Prompt: From the listing below, copy only the lines running from the line that contains "t with toSend" to the line that contains "t.queue.any fun g", both included.

Extracted data:
/-- R216: one tick of the grant engine. -/
def State.grantTick (s : State) (delays : List Nat) : State :=
  let s := { s with halfPorts := s.halfPorts.map HalfPortSt.drainTick }
  if !s.enabled 6 || !s.enabled 3 then s
  else
    let owing := (s.wq.qps.filter fun p => decide (0 < p.2.resp.outstanding)).map Prod.fst
    let s := eachDo owing (fun q s => s.reclaim q) s
    let used := (s.wq.qps.map fun p => p.2.resp.outstanding).sum
    let free := s.grantBudget - used
    let (s, _, given) := ([3, 2, 1, 0] : List Nat).foldl (fun (acc : State × Nat × Tab Nat) level =>
      let (s, free, given) := acc
      s.grantRounds (free / 4096 + 1) delays (s.grantOrder level) free given level) (s, free, [])
    let s := eachDo given (fun g s => (s.bump Row.grantUnitsSent g.2).updQp g.1 fun x => { x with resp := { x.resp with
      recent := x.resp.recent ++ [(s.timer, 4096 * g.2)] } }) s
    s.sendGrants given

/-- CREDIT_EXPIRY: the oldest entry's 100 µs pass (R214). -/
def State.creditExpiry (s : State) (q : Nat) : State :=
  match (s.qp q).bind fun x => x.req.credits.head? with
  | none => s
  | some c => (s.advanceTo c.2).lapse q

/-- R215, third case: a message still waits 100 µs after the last report. -/
def State.demandTimer (s : State) (q : Nat) : State :=
  match s.qp q with
  | none => s
  | some x =>
    match x.req.waitSince with
    | none => s
    | some since =>
      if !x.maySend then s
      else (s.advanceTo (x.req.lastReport.getD since + 100000)).demandReport q

/-! ## Queue telemetry (R219) -/

/-- Bin of a value against 2^lo, 2^(lo+1), ... (Table 09-8). -/
def binOf (lo x : Nat) : Nat :=
  ((List.range 14).find? fun k => decide (x ≤ 2 ^ (lo + k))).map (fun k => k + 1) |>.getD 15

def depthBin (d : Nat) : Nat := if d = 0 then 0 else binOf 10 d

/-- Add 1 to a bin that stops at 2^32 - 1. -/
def State.bumpBin (s : State) (r : ObjRow) (bin p v : Nat) : State :=
  if s.objField r (4 * bin) 4 p v = 2 ^ 32 - 1 then s else s.bumpField r (4 * bin) 4 1 p v

def State.sampleVc (s : State) (p v : Nat) : State :=
  let q := (s.egressVc p v).queue
  let offers := s.vcOffers p v
  let d := (q.map (s.queuedBytes p)).sum + (offers.map Prod.fst).sum
  let delay := match q.map QPkt.since ++ offers.map Prod.snd with
    | [] => 0
    | t :: ts => binOf 7 (s.timer - ts.foldl min t)
  let s := (s.bumpBin Row.depthHist (depthBin d) p v).bumpBin Row.delayHist delay p v
  if s.objField Row.depthMax (4 * v) 4 p < d then s.setObjField Row.depthMax (4 * v) 4 (min d (2 ^ 32 - 1)) p else s
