def recordOf (b : List Byte) : MirrorRecord where
  kind := BitVec.ofNat 8 (leField b 0 1)
  rseq := BitVec.ofNat 32 (leField b 4 4)
  qpn := BitVec.ofNat 24 (leField b 8 4)
  sqRetire := BitVec.ofNat 16 (leField b 12 2)
  rqRetire := BitVec.ofNat 16 (leField b 14 2)
  psnA := BitVec.ofNat 24 (leField b 16 4)
  psnB := BitVec.ofNat 32 (leField b 20 4)
  index := BitVec.ofNat 16 (leField b 24 2)
  status := BitVec.ofNat 8 (leField b 26 1)
  token := BitVec.ofNat 32 (leField b 28 4)
  data := BitVec.ofNat 256 (leField b 32 32)
  cqes := (List.range (leField b 1 1)).map fun i => mirrorCqeOf (slice b (64 + 40 * i) 40)

/-- The whole records of a RECORDS payload. -/
def recordsOf : Nat → List Byte → List MirrorRecord
  | 0, _ => []
  | fuel + 1, b =>
    if b.length < 64 then []
    else recordOf b :: recordsOf fuel (b.drop (64 + 40 * leField b 1 1))

def heartbeatBytes (h : Heartbeat) : List Byte :=
  [h.moduleState, h.pairState, h.position, BitVec.ofNat 8 (h.holdsObjects.toNat + 2 * h.hello.toNat)] ++
    leBytes 4 h.rseqAck.toNat ++ leBytes 4 h.pairAddress.toNat ++ leBytes 4 h.moduleAddress.toNat ++ slice h.serial 0 32 ++
    leBytes 4 h.fwVersion.toNat ++ leBytes 2 h.shares.toNat ++ leBytes 10 0

def heartbeatOf (b : List Byte) : Heartbeat where
  moduleState := BitVec.ofNat 8 (leField b 0 1)
  pairState := BitVec.ofNat 8 (leField b 1 1)
  position := BitVec.ofNat 8 (leField b 2 1)
  holdsObjects := (leField b 3 1).testBit 0
  hello := (leField b 3 1).testBit 1
  rseqAck := BitVec.ofNat 32 (leField b 4 4)
  pairAddress := BitVec.ofNat 20 (leField b 8 4)
  moduleAddress := BitVec.ofNat 20 (leField b 12 4)
  serial := slice b 16 32
  fwVersion := BitVec.ofNat 32 (leField b 48 4)
  shares := BitVec.ofNat 16 (leField b 52 2)

/-! ## The graft link (R356) -/

/-- The sub-link of records, acknowledgments and forwarded packets: G0 while it is up, otherwise G1. -/
def State.graftLink (s : State) : Option Nat :=
  if s.portUp 4 then some 4 else if s.portUp 5 then some 5 else none

/-- A frame waits for the graft link: class 1 heartbeats, on the sub-link named; 2 records and their acknowledgments; 3 packets for their
home; 4 bulk data (R15). -/
def State.graftQueue (s : State) (cls v : Nat) (link : Option Nat) (p : Packet) : State :=
  s.updTwin fun t => { t with queue := t.queue ++ [⟨cls, v, link, p⟩] }

/-- A graft frame's packet: addresses, opcode and payload, zero in every other field. -/
def State.graftPacket (s : State) (opcode : Byte) (body : List Byte) : Packet :=
  { version := 0, dstModule := BitVec.ofNat 20 s.partnerAddress, srcModule := s.ownAddress, dstQpn := 0, srcQpn := 0
    opcode := opcode, flags := 0, psn := 0, msgId := 0, remoteAddr := 0, key := 0
    payloadLen := BitVec.ofNat 13 body.length, pktOffset := 0, aux := 0, payload := body }

def State.queueRecord (s : State) (r : MirrorRecord) : State := s.graftQueue 2 1 none (s.graftPacket 0x41 (recordBytes r))

/-- Records are queued in order; they are kept until acknowledged (R364). -/
def State.queueRecords (s : State) : State :=
  let rs := s.twin.toSend
  (eachDo rs (fun r s => s.queueRecord r) s).updTwin fun t => { t with toSend := [], unacked := t.unacked ++ rs }

/-- A record still waits to be sent. -/
def Twin.waits (t : Twin) (r : MirrorRecord) : Bool :=
  t.queue.any fun g => g.pkt.opcode == 0x41 && leField g.pkt.payload 4 4 == r.rseq.toNat

/-- R364: the sub-link that records go on; when it goes down, every unacknowledged record that it carried goes again on the other. -/
def State.settleVia (s : State) : State :=
  let s := if s.twin.via.any fun l => !s.portUp l then s.updTwin fun t => { t with via := none } else s
  match s.twin.via, s.graftLink with
  | none, some l =>
    let rs := s.twin.unacked.filter fun r => !s.twin.waits r
    let kept := s.twin.queue
    let s := (s.bump Row.recordsResent rs.length).updTwin fun t => { t with via := some l, queue := [] }
    (eachDo rs (fun r s => s.queueRecord r) s).updTwin fun t => { t with queue := t.queue ++ kept }
  | _, _ => s

/-- Sub-link `l` may carry a waiting frame now: a heartbeat its own, records and packets the one they go on, bulk data either; with
credit for the frame, and room in the replay buffer (R225, R226, R356). -/
def State.graftMay (s : State) (l : Nat) (g : GraftFrame) : Bool :=
  (if g.cls = 1 then g.link == some l else g.cls = 4 || s.graftLink == some l) &&
    decide (frameUnits g.pkt ≤ s.linkCredit l g.vc) && (s.link l).room g.pkt

/-- The next piece of a cast that is mirrored, as a BULK frame. -/
def State.castBulk (s : State) : Option (CastRun × GraftFrame × Nat) :=
  match s.mem.cast with
  | none => none
  | some r =>
    let n := min (1 + Config.castPiece % 4096) (r.extent * gib - r.sent)
    if r.phase != .mirroring || n = 0 then none
    else
      let body := (Config.castFrame r.sent (s.memRead (s.slotAddr r.slot + r.sent) n)).take 4096
      some (r, ⟨4, 6, none, s.graftPacket 0x43 body⟩, n)

/-- A waiting frame leaves on sub-link `l`. -/
def State.graftLeave (s : State) (l : Nat) (g : GraftFrame) : State :=
  let x := s.link l
  (s.sendFrame l ⟨x.nextLseq, x.expect, g.vc, g.vc, false, false, false, g.pkt⟩).updTwin fun t => { t with lastLink := l }
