-- ==== Sys2Proof/Machine/Objects.lean ====
section
/-! DEFINITION. Control commands on queues, queue pairs and regions (R138-R151, R158, R185, R359, R360, R382, R415, R418). -/

namespace Sys2Proof

/-- Bit `k` of MASK (Table 06-5). -/
def ModifyFields.has (f : ModifyFields) (k : Nat) : Bool := f.mask.getLsbD k

end Sys2Proof

namespace Sys2Proof.Machine

/-! ## Results (Table 06-6) -/

/-- What a command leaves: the state, its RESULT code, and the VALUE and EXTRA fields where they are not NUMBER and zero. -/
structure Ctl where
  st : State
  result : Nat
  value : Option Nat := none
  extra : Nat := 0

def State.ctlOk (s : State) : Ctl := { st := s, result := 0 }
def State.ctlNo (s : State) (code : Nat) : Ctl := { st := s, result := code }

/-- The first check of a list that fails gives the result; with none, the command executes. -/
def State.ctlWhen (s : State) (checks : List (Bool × Nat)) (go : Ctl) : Ctl :=
  match checks.find? Prod.fst with
  | some (_, code) => s.ctlNo code
  | none => go

/-! ## Checks common to all commands (R140, R382, R395) -/

/-- VF P is enabled and uses share 0. -/
def State.shareLent (s : State) : Bool := s.functionLive s.shares && s.funcSt s.shares != 6

def State.gateChecks (s : State) (c : CtrlHdr) (creates : Bool) : List (Bool × Nat) :=
  let f := c.func.toNat
  [(!c.reservedZero, 1), (decide (1024 < f) || !s.functionLive f, 2), (s.funcSt f == 4, 6), (s.funcSt f == 6, 5),
    (creates && f == 0 && s.shareLent, 5)]

/-- The order between twins for a mirrored object (R360). -/
def State.twinCheck (s : State) (c : CtrlHdr) : Bool × Nat :=
  ((s.pairSt == 2 || s.pairSt == 3) && !c.twinAgrees, 6)

/-! ## Rings (R107, R108, Table 05-1) -/

/-- The HDM range the host has committed, on the host half-port. -/
def State.inHdm (s : State) (path lo len : Nat) : Bool :=
  let base := s.obj Row.hostHdmBase
  s.hostHp == some path && s.host.committed && decide (lo < base + s.obj Row.hdmWindow * gib) && decide (base < lo + len)

/-- LOG2_ENTRIES in force, if valid: 0 takes DEFAULT_RING_ENTRIES, a power of two from 64 to 65,536. -/
def State.ringLog2 (s : State) (code : Nat) : Option Nat :=
  if code = 0 then (List.range 17).find? fun n => decide (6 ≤ n) && 2 ^ n == s.obj Row.defaultRingEntries
  else if 6 ≤ code && code ≤ 16 then some code
  else none

/-- POLL_INTERVAL in force, if valid: 0xFFF takes DEFAULT_POLL. -/
def State.ringPoll (s : State) (code : Nat) : Option Nat :=
  if code ≤ 4000 then some code
  else if code = 0xFFF && s.obj Row.defaultPoll ≤ 4000 then some (s.obj Row.defaultPoll)
  else none

/-- A half-port that a ring or region of function `f` may name: not OFF, and assigned to the function (R108, R148). -/
def State.pathGiven (s : State) (f path : Nat) : Bool := (s.hp path).role != 0 && !s.tenant.denied.contains (f, path)

/-- Refusals of a ring of `entry`-byte entries. -/
def State.ringChecks (s : State) (func base log2 path poll entry : Nat) : List (Bool × Nat) :=
  let size := 2 ^ (s.ringLog2 log2).getD 0 * entry
  [((s.ringLog2 log2).isNone, 2), ((s.ringPoll poll).isNone, 2), (decide (7 < path), 2), (!s.pathGiven func path, 7),
    (s.inHdm path base size, 7), (decide (base % max 4096 size ≠ 0), 9)]

def State.mkRing (s : State) (f : RingFields) : Ring where
  base := f.base.toNat
  log2 := (s.ringLog2 f.log2.toNat).getD 6
  path := f.path.toNat
  poll := (s.ringPoll f.poll.toNat).getD 0
  cqn := f.cqn.toNat
  armed := false
  h := 0
  k := 0
  pollRun := false
  reread := none
  aheadRaised := false
  own := 0
  due := 0

/-! ## Event queues -/

def vectors (f : Nat) : Nat := if f = 0 then 2048 else 64

def State.createEq (s : State) (c : CtrlHdr) (f : EqFields) : Ctl :=
  let n := c.func.toNat
  s.ctlWhen (s.gateChecks c false ++ [(c.number != 0, 2), ((tget s.eqs n).isSome, 3), (decide (vectors n ≤ f.vector.toNat), 2)] ++
      s.ringChecks c.func.toNat f.base.toNat f.log2.toNat f.path.toNat 0 32)
    { s with
      eqs := tput s.eqs n ⟨f.base, (s.ringLog2 f.log2.toNat).getD 6, f.path.toNat, f.vector.toNat, 0, 0, false,
        (tget s.eqLost n).getD 0, 0⟩
      eqLost := tdel s.eqLost n }.ctlOk

def State.destroyEq (s : State) (c : CtrlHdr) : Ctl :=
  let n := c.func.toNat
  let lost := match tget s.eqs n with
    | some e => e.lost
    | none => 0
  s.ctlWhen (s.gateChecks c false ++ [(c.number != 0, 2), ((tget s.eqs n).isNone, 4)])
    { s with eqs := tdel s.eqs n, eqLost := if lost = 0 then s.eqLost else tput s.eqLost n lost }.ctlOk

/-! ## Completion queues -/

def CtrlHdr.gnum (s : State) (c : CtrlHdr) (total : Nat) : Nat := s.global total c.func.toNat c.number.toNat

/-- QPs that exist and whose rings name the CQ. -/
def State.liveUsers (s : State) (cq : Nat) : List Nat :=
  (s.qpsOfCq cq).filter fun q => (s.presentQp q).isSome

def State.createCq (s : State) (c : CtrlHdr) (f : CqFields) : Ctl :=
  let g := CtrlHdr.gnum s c totalCqs
  s.ctlWhen (s.gateChecks c true ++ [(decide (s.cCount ≤ c.number.toNat), 2), ((tget s.wq.cqs g).isSome, 3),
      (decide (1 < f.noFlush.toNat), 2), (decide (vectors c.func.toNat ≤ f.vector.toNat), 2)] ++
      s.ringChecks c.func.toNat f.base.toNat f.log2.toNat f.path.toNat 0 32 ++ [s.twinCheck c])
    (let q : Cq := ⟨c.func.toNat, f.base.toNat, (s.ringLog2 f.log2.toNat).getD 6, f.path.toNat, f.noFlush == 0,
       f.vector.toNat, 0, 0, false, false, false, 0⟩
     { s with wq := { s.wq with cqs := tput s.wq.cqs g q } }.ctlOk)
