-- ==== Sys2Proof/Machine/Tenant.lean ====
section
/-! DEFINITION. Functions: enabling, the mailbox, function-level reset, freeze, save, restore and forwarding (R86,
R381-R396). -/

namespace Sys2Proof.Machine

def FuncSt.fresh (st : Nat) : FuncSt := ⟨st, false, none, none, 0, 0⟩

def State.func (s : State) (f : Nat) : FuncSt := (tget s.tenant.funcs f).getD (FuncSt.fresh (if f = 0 then 1 else 0))

def State.setFunc (s : State) (f : Nat) (x : FuncSt) : State :=
  { s with tenant := { s.tenant with funcs := tput s.tenant.funcs f x } }

/-- Enabled VFs in rising order. -/
def State.liveVfs (s : State) : List Nat := if s.tenant.vfEnable then (List.range s.tenant.numVfs).map (· + 1) else []

/-! ## The end of a function's objects (step 1 of R388) -/

/-- A QP goes without a CQE, an event or a notice. -/
def State.wipeQp (s : State) (q : Nat) (x : Qp) : State :=
  let s := ((s.dropParkedOf q).freeCache x).forgetQp q
  { s with wq := { s.wq with qps := tdel s.wq.qps q } }

/-- A region goes; its number keeps the generation after the one that ended. -/
def wipeRegion (f : Nat) (r : Region) : Region :=
  if r.func = f && (r.valid || r.freeing.isSome) then
    { r with gen := if r.valid then nextGen r.gen else r.gen, valid := false, freeing := none, pages := [], poisoned := false }
  else r

/-- Objects of the window of VF `f`: everything from 0xC000 to 0xCFFF of its instance; its mailbox is 0xC001. -/
def windowKey (f k : Nat) : Bool := decide (k / 256 / 4096 = 12 + 16 * f)
def mailboxKey (f k : Nat) : Bool := decide (k / 256 = 0xC001 + 65536 * f)

/-- Every object of function `f`, its EQ included, goes in silence. -/
def State.wipeObjects (s : State) (f : Nat) : State :=
  let own {α : Type} (t : Tab α) : Tab α := t.filter fun p => p.1 / 65536 != f
  let s := { s with eqs := tdel s.eqs f, eqLost := tdel s.eqLost f }
  let s := eachDo (s.colls.comms.filter fun p => p.2.func == f) (fun p s => s.silenceComm p.1) s
  let s := eachDo (s.wq.qps.filter fun p => p.2.func == f) (fun p s => s.wipeQp p.1 p.2) s
  let cqs := (s.wq.cqs.filter fun p => p.2.func == f).map Prod.fst
  { s with
    wq := { s.wq with
      cqs := s.wq.cqs.filter fun p => p.2.func != f
      srqs := s.wq.srqs.filter fun p => p.2.func != f
      regions := s.wq.regions.map fun p => (p.1, wipeRegion f p.2)
      cqWait := s.wq.cqWait.filter fun w => !cqs.contains w.cqn }
    colls := { s.colls with
      comms := s.colls.comms.filter fun p => p.2.func != f
      scheds := own s.colls.scheds, bindings := own s.colls.bindings
      kernels := own s.colls.kernels, shards := own s.colls.shards
      images := s.colls.images.filter fun e => e.2.1 / 65536 != f }
    ctx := { s.ctx with regions := s.ctx.regions.filter fun e => (tget s.wq.regions e.1).all fun r => r.func != f } }

def State.dropKeys (s : State) (p : Nat → Bool) : State :=
  { s with od := s.od.filter fun e => !p e.1, blobs := s.blobs.filter fun e => !p e.1 }

/-- With the objects, a VF's mailboxes clear (step 1 of R388). -/
def State.wipeFunction (s : State) (f : Nat) : State :=
  if f = 0 then s.wipeObjects f else (s.wipeObjects f).dropKeys (mailboxKey f)

/-! ## Function-level reset (R388) -/

/-- Share `sh`'s slices of STATE, STAGE and HDM, zeroed in the background. -/
def State.initShare (s : State) (sh : Nat) : State :=
  let l := s.mem.layout
  let part (k : Nat) (s : State) : State :=
    let n := l.size k * gib / s.shares
    let lo := l.base k * gib + sh * n
    s.memClear lo (lo + n)
  let touched (u : Nat) : Bool := ([2, 3, 4] : List Nat).any fun k =>
    let n := l.size k * gib / s.shares
    let lo := l.base k * gib + sh * n
    decide (u * gib < lo + n) && decide (lo < (u + 1) * gib)
  let map := (((List.range 1430).filter touched).map (2 ^ ·)).sum
  let s := part 4 (part 3 (part 2 s))
  s.startInit (ceilDiv (l.state + l.stage + l.hdm) s.shares) map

Task output:
  (eachDo rs (fun r s => s.queueRecord r) s).updTwin fun t => { t with toSend := [], unacked := t.unacked ++ rs }

/-- A record still waits to be sent. -/
def Twin.waits (t : Twin) (r : MirrorRecord) : Bool :=
  t.queue.any fun g => g.pkt.opcode == 0x41 && leField g.pkt.payload 4 4 == r.rseq.toNat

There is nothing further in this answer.